A Unprecedented Alliance Reshapes AI's Backbone

As the hunger for artificial intelligence computing power explodes, network communication has emerged as the critical bottleneck limiting the scale and efficiency of model training. A newly released technical specification, born from a unique collaboration, aims to fundamentally redesign how AI clusters connect.

Tackling the Achilles' Heel of Massive-Scale Training

With AI models surpassing trillions of parameters, training clusters now incorporate tens of thousands of GPUs. Traditional network architectures reveal a fatal flaw under this scale: even a minuscule packet delay or a single link failure can idle vast arrays of expensive processors, halting training tasks and incurring massive costs. Larger clusters suffer these network-induced disruptions more frequently and severely.

The MRC Protocol: Parallelism Over Raw Speed

The core innovation of the Multi-path Reliable Connection (MRC) protocol is a paradigm shift from chasing pure bandwidth to ensuring robustness and resilience. Instead of relying on a single, monolithic high-speed link, MRC logically splits a physical network interface into multiple independent, parallel sub-paths.

In practice, the protocol allows a high-speed port to connect to several different network switches, creating a parallel web of connections. For instance, an 800Gb/s interface can be configured as eight separate 100Gb/s paths. This architecture delivers key benefits:

  • Enhanced Reliability: Traffic instantly reroutes through healthy paths if one sub-link congests or fails, preventing a single point of failure from crippling the entire cluster.
  • Reduced Latency: Fine-grained path management enables smarter data scheduling, cutting down queueing delays.
  • Improved Utilization: Parallel paths balance load more evenly, boosting overall network throughput efficiency.

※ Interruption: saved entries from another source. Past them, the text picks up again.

/-- Parameters of block 0x5 (R7), part 1. -/
def paramsControl1 : List ParamSpec := [
  ⟨0x504F, [], 1, [⟨0, 7, .rs, false, [(1, 100)]⟩]⟩,
  ⟨0x5050, [], 1, [⟨0, 16, .rs, false, []⟩]⟩,
  ⟨0x5051, [], 1, [⟨0, 16, .rs, false, []⟩]⟩,
  ⟨0x5052, [], 1, [⟨0, 10, .rs, false, [(0, 1000)]⟩]⟩,
  ⟨0x5060, [(1, 6)], 1, [⟨0, 16, .rs, false, [(0, 20000)]⟩]⟩,
  ⟨0x5068, [(1, 6)], 1, [⟨0, 16, .rs, false, []⟩]⟩,
  ⟨0x5070, [(1, 6)], 1, [⟨0, 16, .ro, false, []⟩]⟩,
  ⟨0x5080, [], 1, [⟨0, 32, .ro, false, []⟩]⟩,
  ⟨0x5082, [], 1, [⟨0, 64, .ro, false, []⟩]⟩,
  ⟨0x5084, [], 1, [⟨0, 14, .ro, false, []⟩]⟩,
  ⟨0x5085, [], 1, [⟨0, 7, .ro, false, []⟩]⟩,
  ⟨0x5086, [], 1, [⟨0, 5, .ro, false, []⟩]⟩,
  ⟨0x5087, [], 1, [⟨0, 6, .ro, false, []⟩]⟩,
  ⟨0x5090, [], 1, [⟨0, 64, .ro, false, []⟩]⟩,
  ⟨0x5091, [], 1, [⟨0, 64, .ro, false, []⟩]⟩,
  ⟨0x5092, [], 1, [⟨0, 16, .ro, false, []⟩]⟩,
  ⟨0x5100, [], 1, [⟨0, 6, .rs, false, [(20, 52)]⟩]⟩,
  ⟨0x5101, [], 1, [⟨0, 6, .rs, false, [(10, 52)]⟩]⟩,
  ⟨0x5102, [], 1, [⟨0, 6, .rs, false, [(10, 52)]⟩]⟩,
  ⟨0x5103, [], 1, [⟨0, 3, .rs, false, [(0, 4)]⟩]⟩,
  ⟨0x5104, [], 1, [⟨0, 6, .rs, false, [(1, 50)]⟩]⟩,
  ⟨0x5105, [], 1, [⟨0, 4, .rs, false, [(3, 10)]⟩]⟩,
  ⟨0x5106, [], 1, [⟨0, 4, .rs, false, [(2, 9)]⟩]⟩,
  ⟨0x5107, [], 1, [⟨0, 4, .rs, false, []⟩]⟩,
  ⟨0x5108, [], 1, [⟨0, 8, .rs, false, [(1, 250)]⟩]⟩,
  ⟨0x5109, [], 1, [⟨0, 32, .ro, false, []⟩]⟩,
  ⟨0x5110, [], 1, [⟨0, 16, .ro, false, []⟩]⟩,
  ⟨0x5111, [], 1, [⟨0, 6, .ro, false, []⟩, ⟨6, 5, .ro, false, []⟩]⟩,
  ⟨0x5112, [], 1, [⟨0, 14, .ro, false, []⟩]⟩,
  ⟨0x5114, [(1, 4)], 1, [⟨0, 14, .ro, false, []⟩]⟩]

/-- Parameters of block 0x5 (R7), part 2. -/
def paramsControl2 : List ParamSpec := [
  ⟨0x5118, [], 1, [⟨0, 1, .w1c, false, []⟩, ⟨1, 1, .w1c, false, []⟩]⟩,
  ⟨0x5119, [], 1, [⟨0, 3, .ro, false, []⟩]⟩,
  ⟨0x511A, [], 1, [⟨0, 16, .ro, false, []⟩]⟩,
  ⟨0x5120, [(32, 4), (1, 21)], 1, [⟨0, 32, .ro, false, []⟩]⟩,
  ⟨0x5200, [(1, 4)], 1, [⟨0, 2, .ro, false, []⟩, ⟨2, 2, .ro, false, []⟩]⟩,
  ⟨0x5204, [(1, 4)], 1, [⟨0, 32, .ro, false, []⟩]⟩,
  ⟨0x5210, [], 1, [⟨0, 32, .ro, false, []⟩]⟩,
  ⟨0x5211, [], 1, [⟨0, 32, .ro, false, []⟩]⟩,
  ⟨0x5212, [], 1, [⟨0, 32, .ro, false, []⟩]⟩,
  ⟨0x5213, [], 1, [⟨0, 32, .ro, false, []⟩]⟩,
  ⟨0x5214, [], 1, [⟨0, 32, .ro, false, []⟩]⟩,
  ⟨0x5215, [], 1, [⟨0, 32, .ro, false, []⟩]⟩,
  ⟨0x5216, [], 1, [⟨0, 32, .ro, false, []⟩]⟩,
  ⟨0x5217, [], 1, [⟨0, 32, .ro, false, []⟩]⟩,
  ⟨0x5300, [(1, 32)], 1, [⟨0, 3, .rs, false, [(0, 4)]⟩]⟩,
  ⟨0x5320, [(1, 32)], 1, [⟨0, 3, .rs, false, [(0, 5)]⟩]⟩,
  ⟨0x5340, [(4, 32), (1, 3)], 1, [⟨0, 32, .rs, true, [((-200000), 200000)]⟩]⟩,
  ⟨0x53C0, [(1, 32)], 1, [⟨0, 16, .rs, false, []⟩]⟩,
  ⟨0x53E0, [(1, 32)], 1, [⟨0, 16, .rs, false, []⟩]⟩,
  ⟨0x5400, [(1, 32)], 1, [⟨0, 16, .rs, false, [(100, 6000)]⟩]⟩,
  ⟨0x5420, [(1, 32)], 1, [⟨0, 16, .rs, false, [(1, 65535)]⟩]⟩,
  ⟨0x5440, [(1, 32)], 1, [⟨0, 1, .rs, false, []⟩]⟩,
  ⟨0x5460, [(1, 32)], 1, [⟨0, 16, .rs, false, []⟩]⟩,
  ⟨0x5480, [(1, 32)], 1, [⟨0, 16, .rs, false, []⟩]⟩,
  ⟨0x54A0, [(1, 32)], 1, [⟨0, 16, .rs, false, [(1, 65535)]⟩]⟩,
  ⟨0x54C0, [(1, 32)], 1, [⟨0, 13, .rs, false, [(0, 4500)]⟩]⟩,
  ⟨0x54E0, [(1, 32)], 1, [⟨0, 16, .rs, false, []⟩]⟩,
  ⟨0x5500, [(2, 32), (1, 2)], 1, [⟨0, 16, .rs, false, [(0, 35999)]⟩]⟩,
  ⟨0x5540, [(2, 32), (1, 2)], 1, [⟨0, 16, .rs, false, [(0, 0), (500, 17000)]⟩]⟩,
  ⟨0x5580, [(1, 32)], 1, [⟨0, 16, .rs, false, []⟩]⟩]

/-- Parameters of block 0x5 (R7), part 3. -/
def paramsControl3 : List ParamSpec := [
  ⟨0x5700, [(64, 3), (1, 36)], 1, [⟨0, 16, .rs, true, [((-32768), 32767)]⟩]⟩,
  ⟨0x5800, [(32, 32), (2, 16), (1, 2)], 1, [⟨0, 32, .rs, false, []⟩]⟩]

/-- Parameters of block 0x6 (R7), part 0. -/
def paramsLoops0 : List ParamSpec := [
  ⟨0x6000, [(1, 32)], 1, [⟨0, 1, .rs, false, []⟩, ⟨1, 3, .rs, false, []⟩, ⟨4, 3, .rs, false, []⟩]⟩,
  ⟨0x6020, [(1, 32)], 1, [⟨0, 29, .rs, false, []⟩, ⟨29, 1, .rs, false, []⟩]⟩,
  ⟨0x6080, [], 1, [⟨0, 8, .rs, false, [(1, 255)]⟩]⟩,
  ⟨0x6081, [], 1, [⟨0, 13, .rs, false, [(8, 8000)]⟩]⟩,
  ⟨0x6082, [], 1, [⟨0, 3, .rs, false, [(1, 7)]⟩]⟩,
  ⟨0x6090, [(1, 16)], 1, [⟨0, 2, .rs, false, [(0, 2)]⟩]⟩,
  ⟨0x60A0, [(1, 16)], 1, [⟨0, 7, .rs, false, []⟩, ⟨7, 1, .rs, false, []⟩]⟩,
  ⟨0x60B0, [(1, 16)], 1, [⟨0, 32, .rs, false, []⟩]⟩,
  ⟨0x60C0, [(1, 16)], 1, [⟨0, 32, .rs, false, []⟩]⟩,
  ⟨0x60D0, [(1, 16)], 1, [⟨0, 16, .rs, true, [((-10000), 21000)]⟩]⟩,
  ⟨0x6200, [], 4096, [⟨0, 32, .rs, false, []⟩]⟩,
  ⟨0x6201, [], 1, [⟨0, 32, .ro, false, []⟩]⟩,
  ⟨0x6300, [(1, 128)], 1, [⟨0, 2, .ro, false, []⟩, ⟨2, 1, .ro, false, []⟩, ⟨3, 1, .ro, false, []⟩, ⟨4, 1, .ro, false, []⟩, ⟨5, 1, .ro, false, []⟩, ⟨6, 1, .ro, false, []⟩]⟩,
  ⟨0x6400, [(1, 128)], 1, [⟨0, 32, .ro, false, []⟩]⟩,
  ⟨0x6480, [(1, 128)], 1, [⟨0, 8, .ro, false, []⟩]⟩,
  ⟨0x6500, [], 1, [⟨0, 1, .ro, false, []⟩, ⟨1, 1, .ro, false, []⟩, ⟨2, 1, .ro, false, []⟩, ⟨3, 1, .ro, false, []⟩]⟩,
  ⟨0x6501, [], 1, [⟨0, 32, .ro, false, []⟩]⟩,
  ⟨0x6502, [], 1, [⟨0, 17, .ro, false, []⟩]⟩,
  ⟨0x6503, [], 1, [⟨0, 32, .ro, false, []⟩]⟩,
  ⟨0x6504, [], 1, [⟨0, 32, .ro, false, []⟩]⟩,
  ⟨0x6505, [], 1, [⟨0, 32, .ro, false, []⟩]⟩]

/-- Parameters of block 0x7 (R7), part 0. -/
def paramsLogic0 : List ParamSpec := [
  ⟨0x7000, [], 1, [⟨0, 3, .rs, false, [(0, 5)]⟩]⟩,
  ⟨0x7001, [], 1, [⟨0, 12, .rs, false, [(200, 4000)]⟩]⟩,
  ⟨0x7002, [], 1, [⟨0, 13, .rs, false, [(500, 8000)]⟩]⟩,
  ⟨0x7003, [], 1, [⟨0, 2, .rs, false, [(0, 2)]⟩]⟩,
  ⟨0x7010, [], 1, [⟨0, 2, .ro, false, []⟩, ⟨2, 3, .ro, false, []⟩, ⟨5, 1, .ro, false, []⟩, ⟨6, 1, .ro, false, []⟩]⟩,
  ⟨0x7011, [], 1, [⟨0, 64, .ro, false, []⟩]⟩,
  ⟨0x7012, [], 1, [⟨0, 18, .ro, false, []⟩]⟩,
  ⟨0x7013, [], 1, [⟨0, 18, .ro, false, []⟩]⟩,
  ⟨0x7014, [], 1, [⟨0, 32, .ro, false, []⟩]⟩,
  ⟨0x7015, [], 1, [⟨0, 32, .ro, false, []⟩]⟩,
  ⟨0x7016, [], 1, [⟨0, 32, .ro, false, []⟩]⟩,
  ⟨0x7017, [], 1, [⟨0, 9, .ro, false, []⟩]⟩,
  ⟨0x7018, [], 1, [⟨0, 23, .ro, false, []⟩]⟩,
  ⟨0x7019, [], 1, [⟨0, 21, .ro, false, []⟩]⟩,
  ⟨0x701A, [], 1, [⟨0, 17, .ro, false, []⟩]⟩,
  ⟨0x7100, [(1, 64)], 1, [⟨0, 1, .rs, false, []⟩, ⟨1, 3, .rs, false, []⟩, ⟨4, 6, .rs, false, []⟩]⟩,
  ⟨0x7140, [(1, 64)], 1, [⟨0, 14, .rs, false, []⟩, ⟨16, 7, .rs, false, [(0, 64)]⟩]⟩,
  ⟨0x7180, [(1, 64)], 1, [⟨0, 14, .rs, false, []⟩, ⟨16, 7, .rs, false, [(0, 64)]⟩]⟩,
  ⟨0x71C0, [(1, 64)], 1, [⟨0, 32, .ro, false, []⟩]⟩,
  ⟨0x7200, [(1, 64)], 1, [⟨0, 32, .ro, false, []⟩]⟩,
  ⟨0x7240, [(1, 64)], 1, [⟨0, 32, .ro, false, []⟩]⟩]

Industry-Wide Push for Standardization

This achievement stems from a rare convergence of leaders across the entire tech stack—from silicon design and hardware manufacturing to software and cloud services. The two-year joint development effort underscores the industry's unified commitment to solving this universal challenge. By releasing the specification through the Open Compute Project (OCP), the consortium ensures its neutrality and openness, fostering rapid adoption across global data centers.

Networking solutions implementing the MRC protocol are already operational in supercomputing clusters powered by the latest acceleration platforms, successfully handling extreme-scale AI workloads. This marks more than a technical breakthrough; it's a profound demonstration of industry collaboration for AI infrastructure, paving the way for training the next generation of trillion-parameter and beyond models.